6.3 Klager heeft als laatste aangevoerd dat het beslag op zijn loon en zijn bankrekening in strijd is met de openbare orde nu het beslag in strijd is met het te respecteren recht op gezinsleven van klager met zijn huidige echtgenote en een zeer jong kind welk gezinsleven wordt geschermd door artikel 8 EVRM. Desondanks blijft de gerechtsdeurwaarder maandelijks alimentatie vorderen.

7. Het verweer van de gerechtsdeurwaarder in verzet

De gerechtsdeurwaarder heeft in verzet bezwaar gemaakt tegen nieuwe door klager aangevoerde onderdelen en heeft wat door klager verder in verzet is aangevoerd gemotiveerd bestreden. Voor zover nodig wordt hierna op dat verweer ingegaan.

8. De beoordeling van de gronden van het verzet

8.1 Voor zover klager in verzet verwijten uit over zaken die niet terug te voeren zijn op de inleidende klacht, dient klager daarin niet-ontvankelijk te worden verklaard. Volgens vaste rechtspraak kunnen nieuwe klachten niet voor het eerst in verzet worden gedaan.
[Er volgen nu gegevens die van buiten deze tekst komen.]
-- ==== Sys2Proof/Laws/Frame.lean ====
section
/-! SUPPORT. What the shared operations leave alone: for each, the parts of the state it never changes. Lemmas named
`f_frame` are conjunctions over the parts; those with a hypothesis speak of operations that answer an optional state. -/

set_option maxRecDepth 20000
set_option linter.all false

namespace Sys2Proof.Machine
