-- ==== Sys2Proof/Laws/Results.lean ====
section
/-! SUPPORT. What each command leaves alone, and that it ends in a next state. -/

set_option maxRecDepth 20000
set_option linter.all false

namespace Sys2Proof.Machine
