theorem State.Sound.writeBlock (h : s.Sound) {die d k alt b grp o} : (State.writeBlock s die d k alt b grp o).Sound := by
  unfold State.writeBlock
  extract_lets +onlyGivenNames n s1 s2
  have h2 : s2.Sound := by
    dsimp only [s2]
    split
    · exact .pueWrite (.pueWrite (.pueWrite h))
    · exact .pueWrite (.pueWrite h)
  exact .pueWrite (.pueNum h2)

theorem finishBlock_sound {a : PueAcc} (h : a.st.Sound) {die d seed cur b grp g caught old new} :
    (finishBlock die d a seed cur b grp g caught old new).st.Sound := by
  unfold finishBlock
  extract_lets +onlyGivenNames call k o s1 th s2 sa s3 s4 p s5 s6 sq upd mst
  have h2 : s2.Sound := .openStatus (.countHub (.writeBlock h))
  exact .ite (.setHealth (.statusFlag (.setPue (.ite (.bump32 (.pueNum h2)) (.pueNum h2)))))
    (.setPue (.ite (.bump32 (.pueNum h2)) (.pueNum h2)))

theorem frozenBlock_sound {a : PueAcc} (h : a.st.Sound) {die grp g touched} : (frozenBlock die a grp g touched).st.Sound := by
  unfold frozenBlock
  split
  · exact h
  · split
    · exact h
    · dsimp only
      exact .statusFlag (.setPue (.bump32 (.openStatus h)))

theorem pueBlock_sound {a : PueAcc} (h : a.st.Sound) {die d seed b} : (pueBlock die d seed a b).st.Sound := by
  unfold pueBlock
  extract_lets +onlyGivenNames k s0 touched
  have h0 : s0.Sound := .pueReads (.readHeaders h)
  split
  · exact h0
  · extract_lets +onlyGivenNames touched adamw s
    split
    · exact h0
    · split
      · exact frozenBlock_sound h0
      · split
        · exact h0
        · exact finishBlock_sound (.pueReads h0)

theorem State.Sound.readTileHeaders (h : s.Sound) {die d t} : (State.readTileHeaders s die d t).Sound :=
  .pueReads h

theorem pueTile_sound {a : PueAcc} (h : a.st.Sound) {die d seed t grp g} : (pueTile die d seed a t grp g).st.Sound := by
  unfold pueTile
  extract_lets +onlyGivenNames k b0 s0 cur _
  have h0 : s0.Sound := .readTileHeaders (.pueReads h)
  split
  · exact .pueWrite (.pueWrite (.foldl_pue (fun _ _ ht => finishBlock_sound ht) (.pueReads h0)))
  · exact h0
  · exact h0

theorem pueStep_sound {a : PueAcc} (h : a.st.Sound) {die d seed} : (pueStep die d seed a).st.Sound := by
  unfold pueStep
  split
  · exact h
  · extract_lets +onlyGivenNames b
    split
    case _ x n e =>
      have hx : x.st.Sound := by
        split at e
        · obtain ⟨rfl, -⟩ := Prod.mk.inj e
          exact pueTile_sound h
        · obtain ⟨rfl, -⟩ := Prod.mk.inj e
          exact pueBlock_sound h
      split
      · exact hx
      · exact hx

theorem runBlocks_sound {die d seed} {n : Nat} {a : PueAcc} (h : a.st.Sound) : (runBlocks die d seed n a).st.Sound := by
  induction n generalizing a with
  | zero => exact h
  | succ n ih => exact ih (pueStep_sound h)

theorem State.Sound.writeStepRec (h : s.Sound) {die t k seed} : (State.writeStepRec s die t k seed).Sound :=
  .ite h (.update (.pueWrite (.pueWrite (.pueReads h))))

theorem State.Sound.runShard (h : s.Sound) {die call d limit} : (State.runShard s die call d limit).st.Sound :=
  runBlocks_sound h

theorem State.Sound.flushSums (h : s.Sound) {die c} : (State.flushSums s die c).Sound :=
  .foldl (fun _ _ ht => .pueNum ht) (.foldl (fun _ _ ht => .pueNum ht) h)

theorem stopUpdate_sound (h : s.Sound) {die c e} : (stopUpdate s die c e).Sound := by
  unfold stopUpdate
  extract_lets +onlyGivenNames core _ s1 s2
  split
  · exact .callFaultAt (.lapse (.setPue (.flushSums h)))
  · exact .lapse (.setPue (.flushSums h))

theorem endUpdate_sound (h : s.Sound) {die c} : (endUpdate s die c).Sound :=
  .finishCall (.lapse (.setPue (.flushSums h)))

theorem State.Sound.noteNonfinite (h : s.Sound) {die c shard} : (State.noteNonfinite s die c shard).Sound := by
  unfold State.noteNonfinite
  split
  · exact .raise h
  · exact h

theorem advancePue_sound {die limit} {n : Nat} {c : PueCall} (h : s.Sound) : (advancePue die limit n s c).Sound := by
  induction n generalizing s c with
  | zero => exact .setPue h
  | succ n ih =>
    unfold advancePue
    split
    · exact endUpdate_sound h
    · refine .ite (ih (.update (.setHealth h))) (.ite (.setPue h) ?_)
      extract_lets +onlyGivenNames a
      have ha : a.st.Sound := .runShard h
      exact .ite (stopUpdate_sound ha) (.ite (.setPue ha) (.setPue (.noteNonfinite ha)))

theorem State.Sound.withCredit (h : s.Sound) {die f} (hf : ∀ y0, y0.Sound → (f y0).Sound) : (State.withCredit s die f).Sound :=
  .ite (hf _ h) (.ite (hf _ (.setPue (.needCredit h))) (.needCredit h))

theorem State.Sound.continueUpdate (h : s.Sound) {die limit c} : (State.continueUpdate s die limit c).Sound :=
  .ite h (.withCredit h (fun _ ht => advancePue_sound (.writeStepRec ht)))

theorem State.Sound.readsTable (h : s.Sound) {die addr} : (State.readsTable s die addr).Sound :=
  .ite h (.ite (.pueReads h) (.pueReads (.pueReads (.pueReads h))))

theorem State.Sound.readsDescs (h : s.Sound) {agent es} : (State.readsDescs s agent es).Sound :=
  .engineReads h

theorem State.Sound.readsHeaders (h : s.Sound) {die d} : (State.readsHeaders s die d).Sound :=
  .ite (.pueReads h) h

theorem State.Sound.setFallback (h : s.Sound) {die t v} : (State.setFallback s die t v).Sound :=
  .pueNum (.pueNum (.pueReads h))

theorem State.Sound.takeTable (h : s.Sound) {die t} : (State.takeTable s die t).Sound :=
  .update (.foldl (fun _ _ ht => .setFallback ht) h)

theorem State.Sound.pueRefuse (h : s.Sound) {core ci} : (State.pueRefuse s core ci).Sound :=
  .callFault h

theorem startUpdate_sound (h : s.Sound) {core die ci limit} : (startUpdate core die ci limit s).Sound := by
  unfold startUpdate
  extract_lets +onlyGivenNames ma ta s1
  have h1 : s1.Sound := .readsTable (.readsMap h)
  refine .ite (.pueRefuse h1) ?_
  extract_lets +onlyGivenNames m t s2 todo s3
  have h3 : s3.Sound := .foldl (fun _ _ ht => .readsHeaders ht) (.readsDescs h1)
  exact .ite (.pueRefuse h3) (.continueUpdate (.setPue (.takeTable (.pueReads h3))))

theorem execUpdate_sound (h : s.Sound) {core blocks} : (resultOf s (execUpdate core blocks s)).Sound := by
  unfold execUpdate
  split
  · exact .next h
  · extract_lets +onlyGivenNames die
    split
    · split
      · exact .next (.afterSnoop h (.continueUpdate h))
      · exact .next h
    · split
      · exact .next (.afterSnoop h (startUpdate_sound h))
      · exact .next h

theorem execShardFinalsReady_sound (h : s.Sound) {die blocks} : (resultOf s (execShardFinalsReady die blocks s)).Sound := by
  unfold execShardFinalsReady
  split
  · exact .next h
  · exact .next (.afterSnoop h (.continueUpdate h))

theorem State.Sound.mismatch (h : s.Sound) {ent owner ownerSuspect} : (State.mismatch s ent owner ownerSuspect).Sound :=
  .update (.ite (.setHealth (.setHealth h)) (.setHealth h))

theorem State.Sound.settleDigest (h : s.Sound) {ent} : (State.settleDigest s ent).Sound := by
  unfold State.settleDigest
  extract_lets +onlyGivenNames own _ _
  split
  · exact .ite h (.ite (.update h) (.mismatch h))
  · exact h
8.2 De door klager aangevoerde bezwaren tegen de executie van het Duitse vonnis en het verleende verlof tenuitvoerlegging stuiten af op het volgende. Het is niet aan de gerechtsdeurwaarder de rechtmatigheid van een door een Duitse rechter gewezen vonnis ter discussie te stellen. De voorzieningenrechter heeft verlof verleend voor de tenuitvoerlegging van het Duitse vonnis. De voorzieningenrechter heeft daarbij krachtens de EEX executieverordening getoetst of aan de wettelijke vereisten voor de tenuitvoerlegging is voldaan. De gerechtsdeurwaarder is - behoudens bijzondere gevallen die zich hier niet voordoen - verplicht aan een opdracht tot betekening van een vonnis te voldoen. Bezwaren tegen de (verdere) tenuitvoerlegging daarvan had klager aan de rechter voor moeten leggen door middel van een executiegeschil. Klager had zich daartoe dienen te wenden tot een advocaat. De gerechtsdeurwaarder heeft klager hierop ook gewezen. Tuchtrechtelijk laakbaar handelen is dan ook niet gebleken.
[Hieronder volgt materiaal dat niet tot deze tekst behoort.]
-- ==== Sys2Proof/Decode.lean ====
section
/-! DEFINITION. From the inputs of an edge to its operation and back (spec/30_encoding.md R48 to R51), the command word
(R49), the operation table's numbering, and the written lines (R57, R58). -/

namespace Sys2Proof

/-- Why a number or a text is no command. Each is raised by a decoder below, never by the running machine: safe. -/
inductive DecodeError where
  /-- The number has more than `3 + DATA_WIDTH` bits (raised by `decodeCmd`). -/
  | tooWide
  /-- The line's first word names no operation (raised by `parseLine`). -/
  | unknownOperation
  /-- The operation's operands are missing, too many, or not of the form `0x..` or, for a request, `0` or `1`
  (raised by `parseLine`). -/
  | badOperand
  /-- What follows `*` is not a decimal number (raised by `parseLine`). -/
  | badCount
  deriving DecidableEq, Repr

/-! ## Inputs and operations -/

/-- Decode (R50, R51): total over all inputs, `reset` first, then the two requests. -/
def decode (v : Inputs) : Instr :=
  if v.reset = false then .reset v.writeRequest v.readRequest v.dataIn
  else if v.writeRequest = false ∧ v.readRequest = false then .idle v.dataIn
  else if v.writeRequest = false ∧ v.readRequest = true then .read v.dataIn
  else if v.writeRequest = true ∧ v.readRequest = false then .write v.dataIn
  else .readWrite v.dataIn

/-- The input vector that asks for an operation (the table of R50 read from left to right). -/
def encode : Instr → Inputs
  | .reset w r d => { reset := false, writeRequest := w, readRequest := r, dataIn := d }
  | .idle d => { reset := true, writeRequest := false, readRequest := false, dataIn := d }
  | .read d => { reset := true, writeRequest := false, readRequest := true, dataIn := d }
  | .write d => { reset := true, writeRequest := true, readRequest := false, dataIn := d }
  | .readWrite d => { reset := true, writeRequest := true, readRequest := true, dataIn := d }

/-! ## The control word and the command word -/

/-- `ctl = {reset, write_request, read_request}`, three bits (R48). -/
def ctlWord (v : Inputs) : Nat := 4 * v.reset.toNat + 2 * v.writeRequest.toNat + v.readRequest.toNat

/-- The input vector with control word `ctl` (its bits 2, 1, 0) and `data_in` beside it (R48). -/
def inputsOfCtl (ctl : Nat) (d : Nat) : Inputs :=
  { reset := ctl.testBit 2, writeRequest := ctl.testBit 1, readRequest := ctl.testBit 0, dataIn := d }

/-- `cmd = {ctl[2:0], data_in[width-1:0]}` (R49): an operation as a number of `3 + width` bits. -/
def encodeCmd (width : Nat) (i : Instr) : Nat := ctlWord (encode i) * 2 ^ width + i.dataIn

/-- The operation of a command word of `3 + width` bits (R49, R50); every such word has one, and a longer number is
rejected by name. -/
def decodeCmd (width : Nat) (w : Nat) : Except DecodeError Instr :=
  if w < 2 ^ (3 + width) then .ok (decode (inputsOfCtl (w / 2 ^ width) (w % 2 ^ width))) else .error .tooWide

/-! ## The operation table -/

/-- One row of the operation table (R50): an operation's mask and match over `ctl`. -/
structure TableRow where
  mask : Nat
  pattern : Nat
  deriving DecidableEq, Repr

/-- `ctl` falls under the row (R50). -/
def TableRow.covers (row : TableRow) (ctl : Nat) : Bool := ctl &&& row.mask == row.pattern

/-- The row of an operation, as the table of R50 prints it. -/
def Instr.tableRow : Instr → TableRow
  | .reset _ _ _ => { mask := 0b100, pattern := 0b000 }
  | .idle _ => { mask := 0b111, pattern := 0b100 }
  | .read _ => { mask := 0b111, pattern := 0b101 }
  | .write _ => { mask := 0b111, pattern := 0b110 }
  | .readWrite _ => { mask := 0b111, pattern := 0b111 }

/-- The five rows in the table's order (R50). -/
def operationTable : List TableRow :=
  [(Instr.reset false false 0).tableRow, (Instr.idle 0).tableRow, (Instr.read 0).tableRow, (Instr.write 0).tableRow,
    (Instr.readWrite 0).tableRow]

/-- The input vector numbered as spec/opcode_table.json numbers a row: `ctl` in bits 2 to 0, and `data_in`, which the
table carries beside `ctl`, in the bits above it. At most the reference configuration's 8 bits of `data_in` are taken.
DESIGN CHOICE (log entry 11). -/
def tableInputs (nbits w : Nat) : Option Inputs :=
  let n := w % 2 ^ nbits
  if Fits Config.reference.dataWidth (n / 8) then some (inputsOfCtl (n % 8) (n / 8)) else none

/-- The operation this decoder reads from the table's number `w` of a row (log entry 11). -/
def decodeTableWord (nbits w : Nat) : Option Instr := (tableInputs nbits w).map decode

/-! ## Written runs -/

/-- The operations a line stands for (R57, R58); the canonical forms have every ignored input 0 (R51, R53). -/
def Line.expand : Line → List Instr
  | .reset => [.reset false false 0]
  | .resetWith w r v => [.reset w r v]
  | .idle => [.idle 0]
  | .read => [.read 0]
  | .write v => [.write v]
  | .readWrite v => [.readWrite v]
  | .nop => [.idle 0]
  | .push v => [.write v]
  | .pop => [.read 0]
  | .times op n => (List.replicate n op.expand).flatten

/-- The words of a line: `;` starts a comment, blanks separate words, `*` is a word of its own (R57, R58). -/
def lineWords : List Char → List Char → List (List Char)
  | acc, [] => if acc = [] then [] else [acc.reverse]
  | acc, c :: cs =>
    if c = ';' then (if acc = [] then [] else [acc.reverse])
    else if c = ' ' then (if acc = [] then [] else [acc.reverse]) ++ lineWords [] cs
    else if c = '*' then (if acc = [] then [] else [acc.reverse]) ++ [['*']] ++ lineWords [] cs
    else lineWords (c :: acc) cs

/-- The value of one digit in a base up to 16. -/
def digitOf (base : Nat) (c : Char) : Option Nat :=
  let n := c.toNat
  let d := if 48 ≤ n ∧ n ≤ 57 then some (n - 48) else if 65 ≤ n ∧ n ≤ 70 then some (n - 55)
    else if 97 ≤ n ∧ n ≤ 102 then some (n - 87) else none
  d.filter (· < base)

/-- The value of digits after the value `acc` of those already read. -/
def digitsFrom (base : Nat) : Nat → List Char → Option Nat
  | acc, [] => some acc
  | acc, c :: cs => (digitOf base c).bind fun d => digitsFrom base (acc * base + d) cs

/-- A number of at least one digit. -/
def numberOf (base : Nat) (cs : List Char) : Option Nat := if cs = [] then none else digitsFrom base 0 cs

/-- A value `0x..` (R57). -/
def valueOf : List Char → Option Nat
  | '0' :: 'x' :: cs => numberOf 16 cs
  | _ => none

/-- A request bit `0` or `1` (R57, `RESET w r v`). -/
def requestOf : List Char → Option Bool
  | ['0'] => some false
  | ['1'] => some true
  | _ => none

/-- A line that writes one value. -/
def lineWithValue (f : Nat → Line) : List (List Char) → Except DecodeError Line
  | [v] => match valueOf v with
    | some x => .ok (f x)
    | none => .error .badOperand
  | _ => .error .badOperand

/-- A line without operands. -/
def lineWithout (l : Line) : List (List Char) → Except DecodeError Line
  | [] => .ok l
  | _ => .error .badOperand

/-- The RESET line, with or without the three ignored inputs (R57). -/
def lineOfReset : List (List Char) → Except DecodeError Line
  | [] => .ok .reset
  | [w, r, v] => match requestOf w, requestOf r, valueOf v with
    | some a, some b, some x => .ok (.resetWith a b x)
    | _, _, _ => .error .badOperand
  | _ => .error .badOperand

/-- One operation and its operands (R57, R58). -/
def lineOfOperation (op : List Char) (args : List (List Char)) : Except DecodeError Line :=
  if op = ['R', 'E', 'S', 'E', 'T'] then lineOfReset args
  else if op = ['I', 'D', 'L', 'E'] then lineWithout .idle args
  else if op = ['R', 'E', 'A', 'D'] then lineWithout .read args
  else if op = ['W', 'R', 'I', 'T', 'E'] then lineWithValue .write args
  else if op = ['R', 'E', 'A', 'D', '_', 'W', 'R', 'I', 'T', 'E'] then lineWithValue .readWrite args
  else if op = ['N', 'O', 'P'] then lineWithout .nop args
  else if op = ['P', 'U', 'S', 'H'] then lineWithValue .push args
  else if op = ['P', 'O', 'P'] then lineWithout .pop args
  else .error .unknownOperation

/-- An operation, then possibly `* n` (R58). -/
def lineOfWords (words : List (List Char)) : Except DecodeError Line :=
  match words with
  | [] => .error .unknownOperation
  | op :: rest =>
    match lineOfOperation op (rest.takeWhile (· ≠ ['*'])) with
    | .error e => .error e
    | .ok l =>
      match rest.dropWhile (· ≠ ['*']) with
      | [] => .ok l
      | [_, n] => match numberOf 10 n with
        | some k => .ok (.times l k)
        | none => .error .badCount
      | _ => .error .badCount

/-- One written line (R57): `none` for a line that holds only a comment or nothing. -/
def parseLine (text : List Char) : Except DecodeError (Option Line) :=
  match lineWords [] text with
  | [] => .ok none
  | words => match lineOfWords words with
    | .ok l => .ok (some l)
    | .error e => .error e

end Sys2Proof
end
8.3 Dat de gerechtsdeurwaarder geen bijsluiter heeft gehecht aan de betekening van het Duitse vonnis is niet tuchtrechtelijk laakbaar. De bijsluiters zijn ontwikkeld ten behoeve van de Nederlandse situatie bij de betekening van een dagvaarding of de tenuitvoerlegging van een Nederlands vonnis. In het Duitse vonnis staat vermeld welk rechtsmiddel tegen dit vonnis openstaat.

8.4 Hetgeen door klager is aangevoerd met betrekking tot handelen in strijd met zijn mensenrechten kan, mede gelet op hetgeen hiervoor onder  niet leiden tot het oordeel dat sprake is van tuchtrechtelijk laakbaar handelen van de gerechtsdeurwaarder.

8.5 Naar het oordeel van de Kamer heeft de voorzitter terecht geoordeeld dat de gerechtsdeurwaarder jegens klager niet tuchtrechtelijk laakbaar heeft gehandeld. De door klager in verzet aangevoerde gronden werpen naar het oordeel van de Kamer geen nieuw licht op de zaak waarover de voorzitter heeft beslist. Nu de Kamer - zij het op andere gronden dan de voorzitter - tot dezelfde beslissing komt als de voorzitter, zal de Kamer het verzet met verbetering van de motivering ongegrond verklaren.

8. Op grond van het voorgaande wordt beslist als volgt.

BESLISSING:

De Kamer voor Gerechtsdeurwaarders:

-        verklaart het verzet ongegrond.

Aldus gegeven door mr. E.C. Smits, voorzitter, mr. M.S.F. Voskens en J.C.M. van der Weijden, leden, en uitgesproken ter openbare terechtzitting van

29 oktober 2013 in tegenwoordigheid van de secretaris.

Tegen deze beslissing staat op grond van het bepaalde in artikel 39, lid 4, van de Gerechtsdeurwaarderswet geen rechtsmiddel open.